[Stored data entries]
+ + + + + + +

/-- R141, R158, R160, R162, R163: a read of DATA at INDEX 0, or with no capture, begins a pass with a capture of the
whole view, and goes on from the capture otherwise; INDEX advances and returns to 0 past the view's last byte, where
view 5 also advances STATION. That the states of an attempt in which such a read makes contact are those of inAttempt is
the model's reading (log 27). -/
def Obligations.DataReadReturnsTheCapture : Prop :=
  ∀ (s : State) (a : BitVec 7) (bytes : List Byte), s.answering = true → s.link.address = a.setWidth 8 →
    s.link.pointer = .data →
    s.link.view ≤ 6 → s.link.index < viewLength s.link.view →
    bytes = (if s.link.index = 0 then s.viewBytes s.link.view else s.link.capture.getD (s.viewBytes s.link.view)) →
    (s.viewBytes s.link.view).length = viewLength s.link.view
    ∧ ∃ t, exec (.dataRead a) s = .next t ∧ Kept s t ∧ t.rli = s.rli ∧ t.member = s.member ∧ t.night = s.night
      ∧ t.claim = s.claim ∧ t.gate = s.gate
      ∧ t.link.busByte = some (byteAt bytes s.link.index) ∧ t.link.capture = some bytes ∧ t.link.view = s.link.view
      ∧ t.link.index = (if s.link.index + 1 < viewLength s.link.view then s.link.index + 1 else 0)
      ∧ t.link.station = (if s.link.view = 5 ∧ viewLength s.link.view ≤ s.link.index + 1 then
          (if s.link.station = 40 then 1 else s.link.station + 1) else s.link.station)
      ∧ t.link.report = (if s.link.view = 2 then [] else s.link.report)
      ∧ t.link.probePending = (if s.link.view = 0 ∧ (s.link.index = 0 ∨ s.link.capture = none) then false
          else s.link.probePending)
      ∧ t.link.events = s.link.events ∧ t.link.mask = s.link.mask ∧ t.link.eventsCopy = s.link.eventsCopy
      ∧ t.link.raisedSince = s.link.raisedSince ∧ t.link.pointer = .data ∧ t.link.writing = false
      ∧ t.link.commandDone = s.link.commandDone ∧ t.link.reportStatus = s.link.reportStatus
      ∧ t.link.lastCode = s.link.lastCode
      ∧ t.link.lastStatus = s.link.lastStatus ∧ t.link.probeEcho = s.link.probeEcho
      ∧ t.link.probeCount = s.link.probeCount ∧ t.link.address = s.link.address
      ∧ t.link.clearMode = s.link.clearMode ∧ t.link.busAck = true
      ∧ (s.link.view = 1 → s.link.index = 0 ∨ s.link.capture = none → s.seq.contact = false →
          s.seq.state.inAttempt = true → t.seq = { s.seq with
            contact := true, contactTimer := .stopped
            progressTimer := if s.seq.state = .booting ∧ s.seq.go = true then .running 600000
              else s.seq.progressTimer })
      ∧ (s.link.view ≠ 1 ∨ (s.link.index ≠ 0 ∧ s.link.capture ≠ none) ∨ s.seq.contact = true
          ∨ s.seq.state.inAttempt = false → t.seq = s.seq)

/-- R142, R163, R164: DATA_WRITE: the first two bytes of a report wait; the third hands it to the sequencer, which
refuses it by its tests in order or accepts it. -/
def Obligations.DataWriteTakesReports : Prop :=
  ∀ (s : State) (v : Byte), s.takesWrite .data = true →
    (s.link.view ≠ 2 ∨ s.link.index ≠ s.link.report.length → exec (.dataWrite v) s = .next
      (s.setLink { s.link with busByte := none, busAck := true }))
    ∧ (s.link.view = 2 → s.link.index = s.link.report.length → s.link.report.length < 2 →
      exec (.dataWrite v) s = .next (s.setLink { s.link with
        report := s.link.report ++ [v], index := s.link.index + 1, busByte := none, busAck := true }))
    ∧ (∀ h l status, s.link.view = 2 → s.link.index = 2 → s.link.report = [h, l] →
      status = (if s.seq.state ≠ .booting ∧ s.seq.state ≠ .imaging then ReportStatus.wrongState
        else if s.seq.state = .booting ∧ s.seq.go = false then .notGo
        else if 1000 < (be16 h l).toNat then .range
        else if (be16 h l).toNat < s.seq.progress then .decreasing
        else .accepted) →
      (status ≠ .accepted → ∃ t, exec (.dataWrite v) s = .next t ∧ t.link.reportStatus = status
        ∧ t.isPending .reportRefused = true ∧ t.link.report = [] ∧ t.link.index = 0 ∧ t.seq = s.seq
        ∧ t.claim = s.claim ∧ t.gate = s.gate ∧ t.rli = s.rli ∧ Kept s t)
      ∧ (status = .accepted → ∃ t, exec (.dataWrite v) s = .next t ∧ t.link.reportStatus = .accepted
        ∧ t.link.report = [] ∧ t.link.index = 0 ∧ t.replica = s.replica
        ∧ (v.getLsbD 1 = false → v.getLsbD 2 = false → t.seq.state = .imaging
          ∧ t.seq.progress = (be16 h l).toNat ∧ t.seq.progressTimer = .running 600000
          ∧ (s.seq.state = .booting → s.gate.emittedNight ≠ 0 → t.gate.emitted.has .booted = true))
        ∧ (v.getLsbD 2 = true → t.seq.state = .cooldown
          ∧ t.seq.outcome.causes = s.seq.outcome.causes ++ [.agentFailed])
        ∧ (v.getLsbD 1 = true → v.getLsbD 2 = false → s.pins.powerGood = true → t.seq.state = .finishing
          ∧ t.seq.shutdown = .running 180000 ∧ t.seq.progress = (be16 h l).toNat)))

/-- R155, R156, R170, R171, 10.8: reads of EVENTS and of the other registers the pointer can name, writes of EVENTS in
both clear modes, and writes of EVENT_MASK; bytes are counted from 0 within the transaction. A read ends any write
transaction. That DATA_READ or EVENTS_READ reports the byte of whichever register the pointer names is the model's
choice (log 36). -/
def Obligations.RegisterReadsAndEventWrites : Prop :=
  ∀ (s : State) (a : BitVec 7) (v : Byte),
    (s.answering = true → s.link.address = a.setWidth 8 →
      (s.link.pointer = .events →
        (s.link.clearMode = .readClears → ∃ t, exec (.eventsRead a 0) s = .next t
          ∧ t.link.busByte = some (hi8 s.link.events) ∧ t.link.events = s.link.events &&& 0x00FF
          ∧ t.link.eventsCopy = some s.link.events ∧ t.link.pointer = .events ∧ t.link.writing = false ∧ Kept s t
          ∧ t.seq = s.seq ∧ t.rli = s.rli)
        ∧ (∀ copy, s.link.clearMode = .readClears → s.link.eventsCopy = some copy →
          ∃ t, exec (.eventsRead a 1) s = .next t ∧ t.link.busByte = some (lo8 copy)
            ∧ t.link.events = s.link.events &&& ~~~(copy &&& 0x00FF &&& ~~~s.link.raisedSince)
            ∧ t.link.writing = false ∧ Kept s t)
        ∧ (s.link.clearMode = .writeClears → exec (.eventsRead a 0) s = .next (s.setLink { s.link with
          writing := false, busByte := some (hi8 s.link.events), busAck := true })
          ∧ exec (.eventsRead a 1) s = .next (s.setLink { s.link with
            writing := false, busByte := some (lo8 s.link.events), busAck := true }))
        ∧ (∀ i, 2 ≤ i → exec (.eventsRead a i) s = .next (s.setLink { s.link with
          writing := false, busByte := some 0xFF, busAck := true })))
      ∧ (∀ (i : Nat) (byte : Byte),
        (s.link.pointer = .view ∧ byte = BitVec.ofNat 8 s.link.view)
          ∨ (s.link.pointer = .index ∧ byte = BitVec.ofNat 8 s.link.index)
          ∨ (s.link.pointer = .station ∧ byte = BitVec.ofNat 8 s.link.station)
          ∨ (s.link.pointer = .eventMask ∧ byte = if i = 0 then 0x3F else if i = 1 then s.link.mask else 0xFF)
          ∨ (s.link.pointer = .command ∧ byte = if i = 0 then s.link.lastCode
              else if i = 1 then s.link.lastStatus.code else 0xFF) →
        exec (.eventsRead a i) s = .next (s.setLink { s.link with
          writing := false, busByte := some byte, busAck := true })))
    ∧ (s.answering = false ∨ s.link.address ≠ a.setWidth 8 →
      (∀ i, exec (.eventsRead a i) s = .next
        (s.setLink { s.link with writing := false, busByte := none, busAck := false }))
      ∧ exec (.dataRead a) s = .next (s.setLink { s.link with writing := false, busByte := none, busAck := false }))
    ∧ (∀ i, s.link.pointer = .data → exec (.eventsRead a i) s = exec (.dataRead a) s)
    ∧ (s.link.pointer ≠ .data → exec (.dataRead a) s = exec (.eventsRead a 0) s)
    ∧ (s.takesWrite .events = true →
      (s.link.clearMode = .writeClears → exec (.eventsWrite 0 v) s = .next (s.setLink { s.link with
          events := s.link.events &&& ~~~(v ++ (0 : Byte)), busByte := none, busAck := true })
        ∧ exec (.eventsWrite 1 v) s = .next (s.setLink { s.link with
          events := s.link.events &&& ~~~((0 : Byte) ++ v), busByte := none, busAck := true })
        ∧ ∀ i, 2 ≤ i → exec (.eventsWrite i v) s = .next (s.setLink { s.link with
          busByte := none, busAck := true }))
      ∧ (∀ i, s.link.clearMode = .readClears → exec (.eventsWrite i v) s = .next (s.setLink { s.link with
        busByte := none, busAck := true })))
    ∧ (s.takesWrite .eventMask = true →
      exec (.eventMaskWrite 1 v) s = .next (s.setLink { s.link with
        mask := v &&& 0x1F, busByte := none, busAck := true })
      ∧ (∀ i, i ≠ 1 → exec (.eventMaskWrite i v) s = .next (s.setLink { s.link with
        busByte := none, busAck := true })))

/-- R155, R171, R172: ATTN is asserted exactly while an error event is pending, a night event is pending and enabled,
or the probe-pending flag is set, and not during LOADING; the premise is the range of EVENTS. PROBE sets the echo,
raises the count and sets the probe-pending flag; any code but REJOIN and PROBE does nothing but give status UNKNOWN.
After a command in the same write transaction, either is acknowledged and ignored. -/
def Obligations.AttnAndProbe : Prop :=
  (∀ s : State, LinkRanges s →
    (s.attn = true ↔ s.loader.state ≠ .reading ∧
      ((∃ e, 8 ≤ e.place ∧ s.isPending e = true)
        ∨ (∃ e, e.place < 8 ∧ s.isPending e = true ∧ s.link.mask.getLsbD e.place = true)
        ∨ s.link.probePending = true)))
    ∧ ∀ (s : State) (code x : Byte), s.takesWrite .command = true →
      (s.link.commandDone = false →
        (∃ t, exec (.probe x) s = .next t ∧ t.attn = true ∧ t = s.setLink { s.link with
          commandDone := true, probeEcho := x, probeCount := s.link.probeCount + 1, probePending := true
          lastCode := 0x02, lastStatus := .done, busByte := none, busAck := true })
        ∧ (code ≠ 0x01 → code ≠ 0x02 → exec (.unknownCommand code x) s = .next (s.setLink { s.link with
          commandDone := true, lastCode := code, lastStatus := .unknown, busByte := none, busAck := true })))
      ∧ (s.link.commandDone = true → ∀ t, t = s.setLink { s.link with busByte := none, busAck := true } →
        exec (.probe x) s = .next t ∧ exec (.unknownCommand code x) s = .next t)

+ + + + + + +

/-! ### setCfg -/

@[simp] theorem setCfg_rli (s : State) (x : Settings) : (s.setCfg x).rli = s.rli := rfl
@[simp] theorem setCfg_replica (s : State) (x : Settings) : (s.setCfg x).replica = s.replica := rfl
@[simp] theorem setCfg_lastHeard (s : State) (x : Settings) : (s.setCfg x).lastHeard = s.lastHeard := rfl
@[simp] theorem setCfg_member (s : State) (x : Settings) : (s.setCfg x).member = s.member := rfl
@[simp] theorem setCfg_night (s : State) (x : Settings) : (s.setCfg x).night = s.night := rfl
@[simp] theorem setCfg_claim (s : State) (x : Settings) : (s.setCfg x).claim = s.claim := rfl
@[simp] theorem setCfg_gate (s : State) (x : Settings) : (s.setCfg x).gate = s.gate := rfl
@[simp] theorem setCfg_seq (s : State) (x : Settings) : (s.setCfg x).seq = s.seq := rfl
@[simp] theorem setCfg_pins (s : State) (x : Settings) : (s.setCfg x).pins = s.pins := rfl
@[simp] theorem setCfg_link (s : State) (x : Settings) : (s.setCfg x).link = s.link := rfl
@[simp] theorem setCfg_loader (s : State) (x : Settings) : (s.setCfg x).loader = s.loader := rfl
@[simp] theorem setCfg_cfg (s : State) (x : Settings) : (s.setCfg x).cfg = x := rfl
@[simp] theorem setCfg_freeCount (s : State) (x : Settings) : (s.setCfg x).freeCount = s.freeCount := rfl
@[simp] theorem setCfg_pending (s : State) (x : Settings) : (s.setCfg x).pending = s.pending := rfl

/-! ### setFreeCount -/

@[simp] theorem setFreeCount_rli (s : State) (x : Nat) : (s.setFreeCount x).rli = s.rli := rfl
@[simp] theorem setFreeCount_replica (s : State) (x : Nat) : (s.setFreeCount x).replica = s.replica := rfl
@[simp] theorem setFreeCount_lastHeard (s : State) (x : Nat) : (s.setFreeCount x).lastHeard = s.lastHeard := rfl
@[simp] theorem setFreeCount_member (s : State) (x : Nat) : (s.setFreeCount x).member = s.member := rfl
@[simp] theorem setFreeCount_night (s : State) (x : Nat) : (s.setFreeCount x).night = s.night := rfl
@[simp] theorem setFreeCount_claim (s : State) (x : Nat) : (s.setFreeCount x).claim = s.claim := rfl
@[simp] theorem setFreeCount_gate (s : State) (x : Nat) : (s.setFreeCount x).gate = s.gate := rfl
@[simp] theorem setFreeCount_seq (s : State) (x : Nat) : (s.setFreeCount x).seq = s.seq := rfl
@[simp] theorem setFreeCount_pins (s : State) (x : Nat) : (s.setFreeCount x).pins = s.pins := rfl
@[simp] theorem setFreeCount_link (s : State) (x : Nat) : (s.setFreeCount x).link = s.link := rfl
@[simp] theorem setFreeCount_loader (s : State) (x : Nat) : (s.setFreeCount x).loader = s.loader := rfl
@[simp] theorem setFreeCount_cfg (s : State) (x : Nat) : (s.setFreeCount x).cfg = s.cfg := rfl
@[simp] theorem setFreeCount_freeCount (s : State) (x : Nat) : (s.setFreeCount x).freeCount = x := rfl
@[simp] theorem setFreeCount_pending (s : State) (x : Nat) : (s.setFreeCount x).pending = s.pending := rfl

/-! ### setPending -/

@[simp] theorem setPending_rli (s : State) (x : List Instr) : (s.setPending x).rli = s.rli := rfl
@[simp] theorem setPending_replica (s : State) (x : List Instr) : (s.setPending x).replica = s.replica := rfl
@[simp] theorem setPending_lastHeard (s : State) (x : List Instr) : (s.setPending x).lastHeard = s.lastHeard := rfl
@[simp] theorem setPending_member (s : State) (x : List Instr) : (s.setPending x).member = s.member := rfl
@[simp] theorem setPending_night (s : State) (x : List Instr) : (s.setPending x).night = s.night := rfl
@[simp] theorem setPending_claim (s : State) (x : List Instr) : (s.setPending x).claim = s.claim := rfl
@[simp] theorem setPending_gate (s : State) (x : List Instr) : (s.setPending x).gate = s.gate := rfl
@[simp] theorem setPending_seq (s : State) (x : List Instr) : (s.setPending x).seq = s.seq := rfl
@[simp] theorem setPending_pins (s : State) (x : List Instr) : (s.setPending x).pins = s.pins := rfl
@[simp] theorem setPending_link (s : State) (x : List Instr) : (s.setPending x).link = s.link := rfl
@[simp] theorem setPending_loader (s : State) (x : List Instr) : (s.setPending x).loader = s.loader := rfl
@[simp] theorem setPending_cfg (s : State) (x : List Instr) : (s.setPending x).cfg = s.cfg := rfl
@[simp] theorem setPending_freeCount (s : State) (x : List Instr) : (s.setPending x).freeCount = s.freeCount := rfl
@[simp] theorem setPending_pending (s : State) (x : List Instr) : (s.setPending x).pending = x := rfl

+ + + + + + +

EXERCISE
Go through the records above and copy every line with the word "setWidth".

WRITTEN SOLUTION
  ∀ (s : State) (a : BitVec 7) (bytes : List Byte), s.answering = true → s.link.address = a.setWidth 8 →
    (s.answering = true → s.link.address = a.setWidth 8 →
    ∧ (s.answering = false ∨ s.link.address ≠ a.setWidth 8 →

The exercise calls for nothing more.